▶ **Assignment**: Go through the entries below from the first line and transcribe each one exactly, ending with the line that contains "some (_, dr) =>".

[Data records]
/-- What the completion of transfer `k` of a descriptor brings with it: the release of a line (R239), the
marking of a line-store line (R224), and the descriptor's own completion (R238). -/
def State.finishXfer (s : State) (g : EngId) (r : ListRun) (idx k : Nat) (d : Desc) : State :=
  let sr := s.engPrn g d.src
  let n := max 1 (d.lineXfers sr)
  let s1 := s.onDesc g idx fun q => { q with done := if q.done.contains k then q.done else k :: q.done }
  match s1.xferDesc g idx with
  | none => s1
  | some (_, dr) =>
    let i := k / n
    let s2 := if allDone n dr.done i then
        let a := if d.lastRead then s1.releaseLines g sr [d.srcLine r.base i] else s1
        let dp := a.dstPrn g d d.peer
        if dp.1.place = 2 ∧ !d.remote ∧ !d.mcast then a.lsMark g.bandNo dp.1 (d.dstLine r.base i) else a
      else s1
    if dr.done.length = d.total sr then s2.descComplete g idx else s2

/-- A transfer's source has read as uncorrectable: it is withdrawn, and its list halts (R249) or, where it stops or will be issued
again, does not. -/
def State.xferBad (s : State) (g : EngId) (t : Xfer) (d : Desc) (sr : Prn) (row : Nat) (w : CoreIn) : State :=
  let s2 : State := { s with remotes := s.remotes.filter fun m => !(m.eng == g && m.desc == t.desc && m.k == t.k)
                             fab := { s.fab with mcasts := s.fab.mcasts.filter fun m => !(m.eng == g && m.desc == t.desc && m.k == t.k) } }
  let lx := max 1 (d.lineXfers sr)
  if t.stale ∨ (s.eng g).stopping then s2.engStopped g
  else s2.halt g sr.place t.desc (t.k / lx) (t.k % lx) (if sr.place = 3 then dramBase + row else row) (sr.place - 1) t.k w

/-- Outstanding transfer `n` of an engine completes: its bytes arrive, unless its targets have them already. -/
def State.xferLand (s : State) (g : EngId) (n : Nat) (t : Xfer) (r : ListRun) (d : Desc) (e : EccIn) : State :=
  let sr := { s.engPrn g d.src with base := t.base }
  let dp := s.dstPrn g d d.peer
  let s1 := (s.onEng g fun x => { x with outst := x.outst.eraseIdx n }).showOutst g
  let s2 := (if t.remote then s1
    else s1.moveXfer g d r.base t.k sr dp.1 (if dp.1.place = 2 then g.bandNo else dp.2) e).wrapF (F.ENG_XFERS_XFERS g.regs) 1
  if t.stale then s2.engStopped g else (s2.finishXfer g r t.desc t.k d).engStopped g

▶ **Response**:
/-- What the completion of transfer `k` of a descriptor brings with it: the release of a line (R239), the
marking of a line-store line (R224), and the descriptor's own completion (R238). -/
def State.finishXfer (s : State) (g : EngId) (r : ListRun) (idx k : Nat) (d : Desc) : State :=
  let sr := s.engPrn g d.src
  let n := max 1 (d.lineXfers sr)
  let s1 := s.onDesc g idx fun q => { q with done := if q.done.contains k then q.done else k :: q.done }
  match s1.xferDesc g idx with
  | none => s1
  | some (_, dr) =>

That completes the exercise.